#### Task instructions
Copy out exactly the lines below that run from the one holding "namespace Sys2Proof.Tests" to the one holding "theorem test_wf_refuses_encodeConfig_rate : (Instr.encodeConfig", keeping both of those lines and no others.

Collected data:
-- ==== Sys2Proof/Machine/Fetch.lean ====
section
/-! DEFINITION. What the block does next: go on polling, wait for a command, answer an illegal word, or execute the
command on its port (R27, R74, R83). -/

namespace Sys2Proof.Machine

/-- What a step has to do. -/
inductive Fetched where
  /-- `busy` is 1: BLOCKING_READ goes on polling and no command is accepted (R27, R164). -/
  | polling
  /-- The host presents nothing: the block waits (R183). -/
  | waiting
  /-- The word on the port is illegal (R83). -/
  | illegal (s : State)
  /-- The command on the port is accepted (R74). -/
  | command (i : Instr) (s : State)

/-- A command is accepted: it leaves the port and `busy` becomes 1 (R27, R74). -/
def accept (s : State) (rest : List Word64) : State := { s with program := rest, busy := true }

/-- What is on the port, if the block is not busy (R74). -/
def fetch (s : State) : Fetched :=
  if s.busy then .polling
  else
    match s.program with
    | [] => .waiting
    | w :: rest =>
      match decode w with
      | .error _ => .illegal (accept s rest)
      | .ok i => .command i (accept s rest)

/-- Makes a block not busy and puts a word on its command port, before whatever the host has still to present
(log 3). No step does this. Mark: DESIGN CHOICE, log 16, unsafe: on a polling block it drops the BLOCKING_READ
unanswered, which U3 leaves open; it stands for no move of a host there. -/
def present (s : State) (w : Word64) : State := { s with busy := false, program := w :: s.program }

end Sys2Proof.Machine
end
* * *
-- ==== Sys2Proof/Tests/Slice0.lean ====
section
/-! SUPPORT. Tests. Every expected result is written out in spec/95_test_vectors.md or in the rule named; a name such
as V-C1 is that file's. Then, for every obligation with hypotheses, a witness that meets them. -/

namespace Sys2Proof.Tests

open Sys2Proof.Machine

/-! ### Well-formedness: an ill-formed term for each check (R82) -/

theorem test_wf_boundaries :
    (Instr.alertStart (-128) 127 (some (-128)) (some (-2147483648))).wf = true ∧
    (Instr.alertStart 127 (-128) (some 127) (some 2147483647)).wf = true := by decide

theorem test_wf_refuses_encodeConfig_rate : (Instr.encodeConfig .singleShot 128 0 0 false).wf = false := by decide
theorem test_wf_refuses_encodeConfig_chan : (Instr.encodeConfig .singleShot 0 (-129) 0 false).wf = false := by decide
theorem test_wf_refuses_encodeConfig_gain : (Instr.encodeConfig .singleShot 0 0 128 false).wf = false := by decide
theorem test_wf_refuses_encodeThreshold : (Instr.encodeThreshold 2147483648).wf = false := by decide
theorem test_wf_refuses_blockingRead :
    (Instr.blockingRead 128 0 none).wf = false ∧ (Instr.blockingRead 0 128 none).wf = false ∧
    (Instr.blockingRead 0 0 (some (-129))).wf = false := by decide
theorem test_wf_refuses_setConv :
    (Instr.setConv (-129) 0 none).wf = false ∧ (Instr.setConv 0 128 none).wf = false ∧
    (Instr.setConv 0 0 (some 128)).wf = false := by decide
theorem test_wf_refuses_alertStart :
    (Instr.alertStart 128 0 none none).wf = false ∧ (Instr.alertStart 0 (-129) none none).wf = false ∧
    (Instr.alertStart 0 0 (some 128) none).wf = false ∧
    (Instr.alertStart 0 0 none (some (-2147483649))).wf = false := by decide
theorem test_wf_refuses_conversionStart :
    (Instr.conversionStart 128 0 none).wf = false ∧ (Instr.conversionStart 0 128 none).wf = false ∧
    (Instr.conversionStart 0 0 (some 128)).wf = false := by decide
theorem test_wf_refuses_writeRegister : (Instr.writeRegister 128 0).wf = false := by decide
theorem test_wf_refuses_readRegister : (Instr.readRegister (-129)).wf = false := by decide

#### Expected answer
namespace Sys2Proof.Tests

open Sys2Proof.Machine

/-! ### Well-formedness: an ill-formed term for each check (R82) -/

theorem test_wf_boundaries :
    (Instr.alertStart (-128) 127 (some (-128)) (some (-2147483648))).wf = true ∧
    (Instr.alertStart 127 (-128) (some 127) (some 2147483647)).wf = true := by decide

theorem test_wf_refuses_encodeConfig_rate : (Instr.encodeConfig .singleShot 128 0 0 false).wf = false := by decide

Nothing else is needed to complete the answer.